DATASET RECORDS START

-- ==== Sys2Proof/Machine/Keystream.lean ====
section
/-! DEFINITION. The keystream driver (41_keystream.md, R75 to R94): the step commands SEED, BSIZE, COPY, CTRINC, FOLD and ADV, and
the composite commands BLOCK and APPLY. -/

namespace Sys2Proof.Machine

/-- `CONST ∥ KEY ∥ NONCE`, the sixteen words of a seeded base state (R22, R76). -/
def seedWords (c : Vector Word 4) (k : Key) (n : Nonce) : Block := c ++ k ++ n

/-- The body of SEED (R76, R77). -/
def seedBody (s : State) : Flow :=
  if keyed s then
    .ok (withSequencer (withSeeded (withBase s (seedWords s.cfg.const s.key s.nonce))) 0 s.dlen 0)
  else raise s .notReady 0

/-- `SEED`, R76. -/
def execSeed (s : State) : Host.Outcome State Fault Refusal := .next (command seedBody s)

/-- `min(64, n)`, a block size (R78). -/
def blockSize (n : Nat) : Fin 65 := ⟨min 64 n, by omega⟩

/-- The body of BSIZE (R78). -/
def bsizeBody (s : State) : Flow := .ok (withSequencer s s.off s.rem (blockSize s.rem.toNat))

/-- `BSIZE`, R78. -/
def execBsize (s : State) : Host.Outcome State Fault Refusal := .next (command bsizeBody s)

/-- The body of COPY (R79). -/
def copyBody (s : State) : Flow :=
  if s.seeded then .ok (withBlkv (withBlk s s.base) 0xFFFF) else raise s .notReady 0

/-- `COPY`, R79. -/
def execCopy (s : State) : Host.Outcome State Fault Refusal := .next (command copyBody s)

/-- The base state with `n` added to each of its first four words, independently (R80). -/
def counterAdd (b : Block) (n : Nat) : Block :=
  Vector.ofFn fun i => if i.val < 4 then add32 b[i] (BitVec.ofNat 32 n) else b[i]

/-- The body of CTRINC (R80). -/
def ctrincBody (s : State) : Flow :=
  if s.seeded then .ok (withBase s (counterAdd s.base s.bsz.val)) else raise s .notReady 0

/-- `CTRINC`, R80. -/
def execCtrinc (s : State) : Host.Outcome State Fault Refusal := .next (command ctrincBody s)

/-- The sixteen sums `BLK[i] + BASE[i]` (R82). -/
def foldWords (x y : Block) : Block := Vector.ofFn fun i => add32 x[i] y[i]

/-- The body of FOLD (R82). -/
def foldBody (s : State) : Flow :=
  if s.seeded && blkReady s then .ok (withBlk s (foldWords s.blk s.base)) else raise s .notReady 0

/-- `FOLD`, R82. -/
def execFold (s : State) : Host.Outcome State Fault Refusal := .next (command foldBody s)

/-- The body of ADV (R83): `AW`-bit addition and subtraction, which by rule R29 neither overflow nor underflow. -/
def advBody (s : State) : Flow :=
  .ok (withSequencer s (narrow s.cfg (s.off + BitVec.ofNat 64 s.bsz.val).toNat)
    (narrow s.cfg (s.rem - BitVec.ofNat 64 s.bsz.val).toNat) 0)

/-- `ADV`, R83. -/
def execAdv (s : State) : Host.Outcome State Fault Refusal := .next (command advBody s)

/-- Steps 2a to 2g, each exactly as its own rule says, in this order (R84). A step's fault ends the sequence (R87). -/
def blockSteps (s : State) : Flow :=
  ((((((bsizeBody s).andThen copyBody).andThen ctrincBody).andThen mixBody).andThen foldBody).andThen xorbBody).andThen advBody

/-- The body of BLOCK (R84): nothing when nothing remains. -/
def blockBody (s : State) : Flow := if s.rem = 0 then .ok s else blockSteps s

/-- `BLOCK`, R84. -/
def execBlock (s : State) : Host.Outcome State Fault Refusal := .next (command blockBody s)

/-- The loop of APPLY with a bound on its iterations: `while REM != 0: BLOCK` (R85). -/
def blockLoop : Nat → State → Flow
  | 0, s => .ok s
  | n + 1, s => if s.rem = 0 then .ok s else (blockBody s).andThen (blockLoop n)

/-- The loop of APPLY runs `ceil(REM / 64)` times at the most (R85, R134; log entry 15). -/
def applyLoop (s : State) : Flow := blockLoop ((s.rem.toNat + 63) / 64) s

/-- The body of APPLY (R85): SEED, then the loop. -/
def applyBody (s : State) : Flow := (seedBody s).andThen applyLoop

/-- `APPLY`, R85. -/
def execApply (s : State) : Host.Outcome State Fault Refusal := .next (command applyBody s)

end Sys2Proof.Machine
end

DATASET RECORDS END

Give only the number of lines in the preceding material that contain the string "ctrincBody".

ANSWER SPACE →
3